Dataset items:
────

-- ==== Sys2Proof/Machine/Pointing.lean ====
section
/-! DEFINITION. The pointing engine: background passes, classification, holds, reloads, the error log
(chapter 09_pointing_engine.md). -/
namespace Sys2Proof.Machine

/-! Frame order of a wythe (R181, R263). -/

/-- Structure frames of a band-wythe and of a wythe. -/
def bandFrames : Nat := 8448
def wytheFrames : Nat := 67584

/-- The column and minor of structure frame `r` of a band-wythe, from column `c` on. -/
def frameAt : Nat → Nat → Nat → Nat × Nat
  | 0, c, r => (c, r)
  | n + 1, c, r => if r < framesOf 0 c then (c, r) else frameAt n (c + 1) (r - framesOf 0 c)

/-- The key of structure frame `n` of wythe `w`. -/
def wytheKey (w n : Nat) : Nat :=
  let p := frameAt 727 0 (n % bandFrames)
  frameKeyOf (8 * w + n / bandFrames) p.1 p.2

/-! Running (R120, R263, R265). -/

/-- May the background pass run now? -/
def State.pntRuns (s : State) : Bool :=
  s.bit Reg.pntCtl 0 && (s.mode == 6 || s.mode == 7 || s.mode == 8) && s.hubOnSynth && !s.blockGated 56 &&
    !(s.pwr.drained && decide (s.pwr.entering ≠ 0))

/-- Is a unit's shadow in the pass (R240, R263)? -/
def State.shadowInPass (s : State) (u : Nat) : Bool :=
  let v := s.shState u
  v == 2 || v == 3 || (v == 4 && s.bit Reg.pntCtl 1)

/-- The first shadow frame of wythe `w` at or after position `n` that is in the pass. -/
def State.nextShadow (s : State) (w n : Nat) : Option Nat :=
  (List.range (wytheFrames - n)).findSome? (fun i => if s.shadowInPass (keyUnit (wytheKey w (n + i))) then some (n + i) else none)

/-- One more than the shadow position of a wythe, 0 while it reads live frames. -/
def State.shadowPos (s : State) (w : Nat) : Nat := Store.get (fun _ => 0) s.pnt.shadowPos w

/-- The block with a wythe's shadow position set. -/
def State.setShadowPos (s : State) (w n : Nat) : State :=
  { s with pnt := { s.pnt with shadowPos := Store.set (fun _ => 0) s.pnt.shadowPos w n } }

/-- A wythe's pass ends (R263). -/
def State.passEnd (s : State) (w : Nat) : State :=
  (((s.setShadowPos w 0).wr (Reg.pntPos w) 0).wr (Reg.pntPass w) (s.rd (Reg.pntPass w) + 1)).raise 197

/-- The pass moves on to shadow position `n` or ends. -/
def State.passShadow (s : State) (w n : Nat) : State :=
  match s.nextShadow w n with
  | some m => s.setShadowPos w (m + 1)
  | none => s.passEnd w

/-- The pass moves on after a read. -/
def State.passNext (s : State) (w : Nat) : State :=
  if s.shadowPos w = 0 then
    let n := (s.rd (Reg.pntPos w)).toNat + 1
    if n < wytheFrames then s.wr (Reg.pntPos w) (BitVec.ofNat 32 n)
    else (s.wr (Reg.pntPos w) 0).passShadow w 0
  else match s.nextShadow w (s.shadowPos w - 1) with
    | some n => s.passShadow w (n + 1)
    | none => s.passEnd w

/-- The frame a pass reads next: its latch and key. -/
def State.passFrame (s : State) (w : Nat) : Option (Nat × Nat) :=
  if s.shadowPos w = 0 then
    let k := wytheKey w (s.rd (Reg.pntPos w)).toNat
    some (s.liveLatch (keyUnit k), k)
  else (s.nextShadow w (s.shadowPos w - 1)).map (fun n => (s.shadowLatch (keyUnit (wytheKey w n)), wytheKey w n))

/-! Classification (R266). -/

/-- What a frame read is. -/
inductive FrameClass where
  | clean
  | single (bit : Nat)
  | multi
  deriving DecidableEq, Repr

/-- The class of a frame of a latch. -/
def State.classify (s : State) (latch key : Nat) : FrameClass :=
  let f := s.frameIn latch key
  let dyn := s.dynIn latch key
  let r := frameCheck key dyn f
  let st := s.chkIn latch key
  let loc := getBits r 14 0 ^^^ getBits st 14 0
  if r = st then .clean
  else if getBit r 15 ≠ getBit st 15 ∧ 1 ≤ loc ∧ loc ≤ 10240 ∧
      getBits (frameCheck key dyn (flipBit f (loc - 1))) 31 16 = getBits st 31 16 ∧
      !(dyn && (dynMask key).getLsbD (loc - 1)) then .single (loc - 1)
  else .multi

/-! Holds (R270). -/

/-- Is a bay held? -/
def State.held (s : State) (bay : Nat) : Bool := s.bit (Reg.pntHold (bay / 32)) (bay % 32)

/-- A bay is held: bond hold, INIT hold, PNT_HOLD. -/
def State.holdBay (s : State) (bay : Nat) : State :=
  ((s.bondStart [bay]).bayInit bay).setBit (Reg.pntHold (bay / 32)) (bay % 32) true

/-- A reload is wanted: it begins, or waits behind the one in progress (R271). -/
def State.wantReload (s : State) (bay : Nat) : State :=
  if s.pnt.reload.isNone then s.reloadStart bay
  else { s with pnt := { s.pnt with wants := s.pnt.wants ||| 2 ^ bay } }

/-- A write of PNT_HOLDCLR with its key for a held bay (R270, R271). -/
def State.holdClear (s : State) (bay : Nat) : State :=
  if 96 ≤ bay ∨ !s.held bay then s
  else
    let t := s.releaseUnits [bay]
    ({ t with pnt := { t.pnt with wants := t.pnt.wants &&& (2 ^ 96 - 1 - 2 ^ bay) } }).reloadUnheld [bay]

/-- The meaning of PNT_HOLD_CLEAR. -/
def execPntHoldClear (ag : Agent) (v : Word) (s : State) : Host.Outcome State Fault Refusal :=
  .next (s.rws ag Reg.pntHoldclr (if getBits v 31 16 = 0x3C5A then s.holdClear (getBits v 6 0) else s))

/-! Errors (R267, R269). -/

/-- The policy of a bay (R269). -/
def State.bayPolicy (s : State) (bay : Nat) : Nat := s.fld (Reg.pntBaypol (bay / 4)) (8 * (bay % 4) + 1) (8 * (bay % 4))

/-- The reload slot of a bay. -/
def State.baySlot (s : State) (bay : Nat) : Nat := s.fld (Reg.pntBaypol (bay / 4)) (8 * (bay % 4) + 4) (8 * (bay % 4) + 2)

/-- A multi-bit error in a frame of a latch (R240, R269). -/
def State.multiBit (s : State) (latch key : Nat) : State :=
  let u := keyUnit key
  let t := s.bumpSat Reg.pntMbecnt
  if s.liveLatch u ≠ latch then (((t.logFrame latch key 0 1 0 t.logTime).raise 194).shadowLost u).stageRefresh
  else
    let pol := if u < 96 ∧ !s.held u then s.bayPolicy u else 0
    let t := (((t.logFrame latch key 0 1 (if pol = 1 then 2 else if pol = 2 then 3 else 1) t.logTime).raise 193).sysFault 2)
    match pol with
    | 1 => t.holdBay u
    | 2 => (t.holdBay u).wantReload u
    | _ => t

/-- The write-back of a wythe in progress: the frame's store key, the bit, and when it was found. -/
def State.writeBack (s : State) (w : Nat) : Option (Nat × Nat × Word) := s.pnt.writeBack.lookup w

/-- The frame of a latch with upset bits. -/
def State.upsetFrame (s : State) (latch key : Nat) (bits : List (Fin 10240)) : State :=
  if bits = [] then s else s.setFrame latch key (bits.foldl (fun f b => flipBit f b.val) (s.frameIn latch key))

/-- What the class of a frame leads to. -/
def State.frameAct (t : State) (w latch key : Nat) : FrameClass → State
  | .clean => t
  | .single b => { t with pnt := { t.pnt with writeBack := Store.insert t.pnt.writeBack w (latchKey latch key, b, t.logTime) } }
  | .multi => t.multiBit latch key

/-- The engine reads the frame with its entry and acts on its class; a rebuilt entry is not compared (R261). -/
def State.frameRead (s : State) (w latch key : Nat) (entry : Fin 4) : State :=
  let t := s.entryRead latch key entry
  if entry = 2 then t else t.frameAct w latch key (t.classify latch key)

/-- The meaning of PNT_FRAME_READ in wythe `w`: `upset` are the bits of the frame inverted since it was
written, `entry` what its check-table entry's code shows (0 none, 1 one bit corrected, 2 two bits, 3 more bits than
it can tell). -/
def execPntFrameRead (w : Fin 2) (upset : List (Fin 10240)) (entry : Fin 4) (s : State) : Host.Outcome State Fault Refusal :=
  .next (if !s.pntRuns || (s.writeBack w.val).isSome then s
    else match s.passFrame w.val with
      | none => s.passEnd w.val
      | some (l, k) => ((s.upsetFrame l k upset).passNext w.val).frameRead w.val l k entry)

/-- The meaning of PNT_SBE_WRITE_BACK_DONE in wythe `w`; `upset` is what reads wrong at the
re-read: a rebuilt entry leaves nothing to compare (R261, R267). -/
def execPntSbeWriteBackDone (w : Fin 2) (upset : FrameErrs) (s : State) : Host.Outcome State Fault Refusal :=
  match s.writeBack w.val with
  | none => .next s
  | some (lk, b, time) =>
    let l := lk / 2 ^ 21
    let k := lk % 2 ^ 21
    let t := { s with pnt := { s.pnt with writeBack := Store.erase s.pnt.writeBack w.val } }
    let t := ((t.setFrame l k (flipBit (t.frameIn l k) b)).upsetFrame l k upset.bits).entryRead l k upset.entry
    .next (if t.frameMatches l k then ((t.logFrame l k b 0 0 time).bumpSat Reg.pntSbecnt).raise 192
      else t.multiBit l k)

/-! PNT_CTL, the log's head (R263, R273). -/

/-- A write of PNT_CTL. -/
def State.pntCtlWrite (s : State) (v : Word) : State :=
  let t := s.plainWrite Reg.pntCtl v
  if getBit v 2 then
    ({ t with pnt := { t.pnt with shadowPos := [] } }.wr (Reg.pntPos 0) 0).wr (Reg.pntPos 1) 0
  else t

/-- The meaning of PNT_RESTART: a PNT_CTL write with RESTART; `en` and `shadow` are its other bits. -/
def execPntRestart (ag : Agent) (en shadow : Bool) (s : State) : Host.Outcome State Fault Refusal :=
  .next (s.rws ag Reg.pntCtl (s.pntCtlWrite (BitVec.ofNat 32 (4 + 2 * shadow.toNat + en.toNat))))

/-- The head entry of the log is removed. -/
def State.logPop (s : State) : State := ({ s with pnt := { s.pnt with log := s.pnt.log.drop 1 } }).logShow

/-- The meaning of PNT_LOG_POP. -/
def execPntLogPop (ag : Agent) (s : State) : Host.Outcome State Fault Refusal := .next (s.rws ag Reg.pntLogPop s.logPop)

/-! Reloads (R271). -/

/-- The meaning of PNT_RELOAD_OPEN: step 2. -/
def execPntReloadOpen (s : State) : Host.Outcome State Fault Refusal :=
  match s.pnt.reload with
  | some r =>
    if r.step ≠ .waiting ∨ s.bit Reg.cfgStgstat 15 ∨ s.fld Reg.cfgPsrc 2 0 ≠ 7 ∨ !(s.mode == 6 || s.mode == 7 || s.mode == 8) then .next s
    else if s.fld (Reg.pntRlLen (s.baySlot r.bay)) 29 0 = 0 then .next (s.reloadFail 0x32)
    else
      let t := ((s.setFld Reg.cfgPsrc 2 0 0).engineIdle).feed (s.fld (Reg.pntRlAddr (s.baySlot r.bay)) 29 0 / 4 * 4)
        (s.fld (Reg.pntRlLen (s.baySlot r.bay)) 29 0 / 4)
      let t := t.flashSuspend true
      .next ({ t with pnt := { t.pnt with reload := some { (r) with step := .reading } } }.stageRefresh)
  | none => .next s

/-- The meaning of PNT_RELOAD_FIRE: step 5 where RLBSEL names a manual boundary. -/
def execPntReloadFire (s : State) : Host.Outcome State Fault Refusal :=
  let i := s.fld Reg.pntCfg 21 16
  let x := s.now.addNs 200
  .next (if s.pnt.fire && decide (i ≤ 7) then
    (if s.mbAnswer i x = .posted then ({ s with pnt := { s.pnt with fire := false } }).mbPost i x else s.mbPost i x)
  else s)

/-- The meaning of PNT_RELOAD_WAIT_EXPIRY: RLWAIT no longer acts once the bays are found ready. -/
def execPntReloadWaitExpiry (s : State) : Host.Outcome State Fault Refusal :=
  .next (match s.pnt.reload with
    | some r => if r.step = .committing then s else s.reloadFail 0x30
    | none => s)

/-- A reload's bays at a latch point of RLBSEL: they become COMMITTING, or the engine fires again. -/
def State.reloadLatch (s : State) (src : Nat) : State :=
  match s.pnt.reload with
  | some r =>
    if r.step ≠ .armed ∨ s.fld Reg.pntCfg 21 16 ≠ src then s
    else if (unitsOf r.bays r.edge).all (fun u => s.shState u == 2) && s.floorsMet src r.bays then
      ({ s with pnt := { s.pnt with reload := some { (r) with step := .committing }, fire := false } }).beginCommit
        (Commit.mk 8 false r.bays r.edge false)
    else { s with pnt := { s.pnt with fire := true } }
  | none => s

/-- Entry to LOADING: every hold ends, reloads are abandoned, the pass is at frame 0 (R265, R270). -/
def State.pntLoading (s : State) : State :=
  let t := { s with pnt := { s.pnt with shadowPos := [], writeBack := [], reload := none, wants := 0, fire := false } }
  let t := [Reg.pntHold 0, Reg.pntHold 1, Reg.pntHold 2, Reg.pntPos 0, Reg.pntPos 1].foldl (fun t o => t.wr o 0) t
  t.setBit Reg.pntStat 1 false

/-- A write of a PNT register. -/
def State.pntWrite (s : State) (off : Nat) (v : Word) : State :=
  if off = Reg.pntCtl then s.pntCtlWrite v
  else if off = Reg.pntHoldclr then (if getBits v 31 16 = 0x3C5A then s.holdClear (getBits v 6 0) else s)
  else if off = Reg.pntLogPop then (if getBit v 0 then s.logPop else s)
  else s.plainWrite off v

end Sys2Proof.Machine
end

────

* **Exercise directions**
Filter the entries above and copy only the lines that hold "bumpSat".

* **Response**
  let t := s.bumpSat Reg.pntMbecnt
    .next (if t.frameMatches l k then ((t.logFrame l k b 0 0 time).bumpSat Reg.pntSbecnt).raise 192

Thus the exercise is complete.